Tawfique Nawaz is a Bangladeshi lawyer and director of Transparency International Bangladesh. He is married to Dipu Moni, the Minister of Education and former Minister of Foreign Affairs. He is a senior advocate of the Bangladesh Supreme Court.

Career 
Nawaz published The New International Economic Order in 1980 with the University of Michigan. He was a research associate to Kamal Hossain while studying at the Wadham College, Oxford. From 1979 to 1981, he served as a director of Bangladesh Institute of Law and International Affairs.

In 1993, Nawaz was an honorary director of Bangladesh Institute of Law and International Affairs.
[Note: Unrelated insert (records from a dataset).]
-- ==== Sys2Proof/Machine/Dge.lean ====
section
/-! DEFINITION. Digest engines: the register port of slot 0, saving and restoring it, streamed jobs, failure (chapter 06). -/

namespace Sys2Proof.Machine

/-- Bytes of the message open in slot 0. -/
def msgLen (m : DgeMsg) : Nat := m.before + m.text.length

/-- Blocks a finished message compressed: its text with the padding, and the outer block of an HMAC (R164, R165). -/
def msgBlocks (m : DgeMsg) : Nat :=
  let b := hashBlock m.alg
  (m.text.length % b + m.text.length / b * b + (hashPad m.alg (msgLen m) (m.text.length % b)).length) / b + b2n m.keyed

/-- Blocks a digest of n bytes compresses, its padding included (R164). -/
def digestBlocks (alg n : Nat) : Nat := (n + (hashPad alg n (n % hashBlock alg)).length) / hashBlock alg

/-- Blocks that forming a key's chaining values compresses: the ipad and opad blocks, and a longer key's own digest (R169). -/
def keyBlocks (alg n : Nat) : Nat := 2 + if hashBlock alg < n then digestBlocks alg n else 0

/-- Blocks a streamed job of n bytes compresses; an HMAC's with the outer block and its key's of m bytes (R165, R169). -/
def streamBlocks (alg n : Nat) (key : Option Nat) : Nat := digestBlocks alg n + match key with | some m => 1 + keyBlocks alg m | none => 0

/-- FIFO words in use: those that wait for the slot, and a message's own while its key loads (R163, R169). -/
def fifoUsed (d : Dge) : Nat :=
  d.held.length + if d.keyLoading && d.msg.keyed && (d.slot == .open_ || d.slot == .finishing) then (d.msg.text.length + 7) / 8 else 0

/-- The message is abandoned; the blocks it had compressed stay counted. -/
def dropMsg (d : Dge) : Dge :=
  { d with blocks := d.blocks + BitVec.ofNat 64 (d.msg.text.length / hashBlock d.msg.alg), msg := {}, held := [] }

/-- An error stops the slot until ABORT (R168, log entry 52). -/
def dgeErr (code : Nat) (d : Dge) : Dge := { dropMsg d with err := code }

/-- The checks that start a message (R158, R166, R169). -/
def startErr (d : Dge) : Option Nat :=
  if d.alg = 0 || 7 < d.alg || (d.keyed && 4 < d.alg) || (d.compare && (d.cmpLen = 0 || digestLen d.alg < d.cmpLen)) then some 2
  else if d.keyed && !d.keyLoaded && !d.keyLoading then some 10
  else none

/-- A message starts under the fields and key then in force (R167). -/
def startMsg (d : Dge) : Dge :=
  { d with slot := .open_, verdict := 0, result := [],
           msg := { chain := if d.keyBuf.isEmpty && d.keyed then d.keyInner else [], alg := d.alg, keyed := d.keyed, compare := d.compare, cmpLen := d.cmpLen } }

/-- A word joins the open message; a last word finishes it (R162, R164, R165). -/
def takeWord (w : DWord × Option Nat) (d : Dge) : Dge :=
  let bs := leBytes 8 w.1.toNat
  let bs := match w.2 with | some n => bs.take n | none => bs
  if 2 ^ 61 - 1 < msgLen d.msg + bs.length then dgeErr 3 d
  else { d with msg := { d.msg with text := d.msg.text ++ bs }, slot := if w.2.isSome then .finishing else .open_ }

/-- Words leave the FIFO into slot 0 until it is finishing or may not start (R167, R171). -/
def drainWords (frz : Bool) : Nat → Dge → Dge
  | 0, d => d
  | n + 1, d =>
    match d.held with
    | [] => d
    | w :: r =>
      match d.slot with
      | .finishing => d
      | .open_ => drainWords frz n (takeWord w { d with held := r })
      | .idle | .done =>
        if frz then d
        else match startErr d with
        | some e => dgeErr e d
        | none => drainWords frz n (takeWord w (startMsg { d with held := r }))

/-- Slot 0 is put back; the engine's line is high while it shows DONE (R165, log entry 54). -/
def putDge (g : Nat) (d : Dge) (s : State) : State :=
  let s := setDge g d s
  if d.slot = .done then s else lowerLine g s

/-- ABORT (R168): the FIFO empties and the slot is IDLE. -/
def dgeAbort (d : Dge) : Dge := abortSlot (dropMsg d)

/-- Slot 0 holds a message in progress. -/
def slotBusy (d : Dge) : Bool := d.slot == .open_ || d.slot == .finishing

/-- KEY_CLR (R168, R170). -/
def dgeKeyClr (d : Dge) : Dge := if slotBusy d then { d with swrIgn := true } else clearSlotKey d

/-- RELEASE (R161). -/
def dgeRelease (d : Dge) : Dge := if slotBusy d then { d with swrIgn := true } else { d with claim := none }

/-- SAVE begins (R172). -/
def dgeSave (t : FabricTag) (d : Dge) : Dge :=
  if d.err ≠ 0 then d
  else if d.slot == .finishing || d.slot == .done then dgeErr 6 d else { d with xfer := some { restore := false, tag := t } }

/-- RESTORE begins (R174). -/
def dgeRestore (t : FabricTag) (d : Dge) : Dge :=
  if d.err ≠ 0 then d
  else if d.slot != .idle then dgeErr 6 d else { d with xfer := some { restore := true, tag := t } }

/-- A DGE_CTRL write: the fields, then the strobes in bit order (R161, R168, R170, R172, R174). -/
def ctrlWrite (t : FabricTag) (v : Nat) (d : Dge) : Dge :=
  let d := { d with alg := bits v 3 0, keyed := bitOf v 4, compare := bitOf v 5, cmpLen := bits v 12 6 }
  let d := if bitOf v 16 then dgeAbort d else d
  let d := if bitOf v 17 then dgeKeyClr d else d
  let d := if bitOf v 18 then dgeRelease d else d
  let d := if bitOf v 19 then dgeSave t d else d
  if bitOf v 20 then dgeRestore t d else d

/-- A message word or last word at the port: dropped after an error (R162, R165, R168). -/
def dgeWord (g : Nat) (w : DWord) (last : Bool) (d : Dge) (s : State) : State :=
  if d.err ≠ 0 then s
  else if last && decide (8 < d.lastCnt) then putDge g (dgeErr 1 d) s
  else putDge g (drainWords (frozen s) 64 { d with held := d.held ++ [(w, if last then some d.lastCnt else none)] }) s

/-- Words of a raw key (R169). -/
def keyWords (d : Dge) : Nat := (d.keyLen + 7) / 8

/-- A raw key word; the first of a load replaces the key that was there (R169, R170). -/
def keyWord (w : DWord) (d : Dge) : Dge :=
  if slotBusy d then { d with swrIgn := true }
  else if d.keyLen = 0 || 128 < d.keyLen then dgeErr 11 d
  else
    let going := d.keyLoading && d.keySrc == .raw && decide (d.keyBuf.length < 8 * keyWords d)
    let d := if going then d else { clearSlotKey d with keyLoading := true, keySrc := .raw }
    { d with keyBuf := d.keyBuf ++ leBytes 8 w.toNat }

/-- The Sapwood controller's answer to a handle: the key, or the refusal's code (R50, R54, R70, R169). -/
def dgeKeyOf (h owner : Nat) (s : State) : Except Nat (Nat × KeyRec) :=
  match resolve h (some owner) s with
  | none => .error St.handleInvalid
  | some (slot, k) =>
    if k.type != 3 then .error St.keyTypeMismatch
    else if k.purpose != 5 then .error St.purposeDenied
    else match admission k s with
      | some st => .error st
      | none => .ok (slot, k)

/-- A handle load is admitted: the lease is held and the key asked for (R64, R169). -/
def dgeLease (g h owner slot : Nat) (k : KeyRec) (d : Dge) (s : State) : State :=
  let d := { clearSlotKey d with keyLoading := true, keySrc := .handle, handle := h, lease := some (slot, k.gen), leaseOwner := owner }
  chargeUse slot (useSapwood slot k (putDge g d s))

/-- A lease on a key waits: for the end of a FREEZE, for interrupted destructions, for a use, or for room under the pin limit (R65, R74, R84, R171). -/
def leaseWaits (slot : Nat) (k : KeyRec) (s : State) : Bool := frozen s || finishing s || !useReady k s || !pinFits [(slot, k)] s

/-- A handle written at the port (R169). -/
def keyHandle (g : Nat) (t : FabricTag) (h : Nat) (d : Dge) (s : State) : State :=
  if d.err ≠ 0 then s
  else if slotBusy d then putDge g { d with swrIgn := true } s
  else match dgeKeyOf h t.owner s with
  | .error c => putDge g (dgeErr 4 { d with keyStat := c }) s
  | .ok (slot, k) => dgeLease g h t.owner slot k d s

/-- A register write of n bytes that its master may make takes effect (chapter 06, Registers; R161, R163). -/
def dgeEffect (g : Nat) (t : FabricTag) (o n v : Nat) (d : Dge) (s : State) : State :=
  let w : DWord := BitVec.ofNat 64 v
  if 0x20 ≤ o && o < 0x40 then
    if !isDouble o n then putDge g (dgeErr 12 d) s
    else match o with
    | 0x20 => putDge g (keyWord w d) s
    | 0x28 => keyHandle g t v d s
    | 0x30 => dgeWord g w false d s
    | _ => dgeWord g w true d s
  else if inRange o 0x80 64 && isHalf o n then
    let i := (o - 0x80) / 8
    putDge g { d with expect := tset d.expect i (BitVec.ofNat 64 (setBytes (tgetD d.expect i 0).toNat (o % 8) n v)) } s
  else if inRange o 0xC0 8 && isHalf o n then putDge g { d with saveAddr := setBytes d.saveAddr (o % 8) n v / 64 * 64 } s
  else if !isWord o n then s
  else match o with
  | 0x00 => putDge g (ctrlWrite t v d) s
  | 0x04 => putDge g { d with lastCnt := bits v 3 0 } s
  | 0x08 => if bitOf v 6 then putDge g { d with swrIgn := false } s else s
  | 0x18 => putDge g (if slotBusy d then { d with swrIgn := true } else { d with keyLen := bits v 7 0 }) s
  | _ => s

/-- The claim on slot 0 judges a write: a DGE_CTRL write takes an unclaimed slot; another master's write is dropped with ERR CLAIMED (R161). -/
def dgeClaimed (g : Nat) (w : DgeWrite) (s : State) : State :=
  let d := getDge g s
  let claims := w.off == 0 && isWord w.off w.bytes
  match d.claim with
  | some m => if m = w.tag.master then dgeEffect g w.tag w.off w.bytes w.value d s else putDge g (dgeErr 9 d) s
  | none => dgeEffect g w.tag w.off w.bytes w.value (if claims then { d with claim := some w.tag.master } else d) s

/-- A write's master may have its effect here: slot 0 is its own or unclaimed. -/
def dgeOwn (d : Dge) (w : DgeWrite) : Bool := d.claim.all (· == w.tag.master)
He was the Coordinator of Human Rights Project of Bangladesh Institute of Law and International Affairs.

Nawaz sued BRAC Bank Limited claiming BRAC as a NGO could not own a bank; the suit was dismissed by the Bangladesh Supreme Court in 2001. His co-council in the case was Advocate Mohsen Rashid.

In 2007, Nawaz, along with Barrister Sheikh Fazle Noor Taposh, represented Prime Minister Sheikh Hasina after she was arrested by the Fakhruddin Ahmed led Caretaker Government during the 2006–2008 Bangladeshi political crisis. He pointed that Hasina's was being deprived of her right to a telephone under the jail code.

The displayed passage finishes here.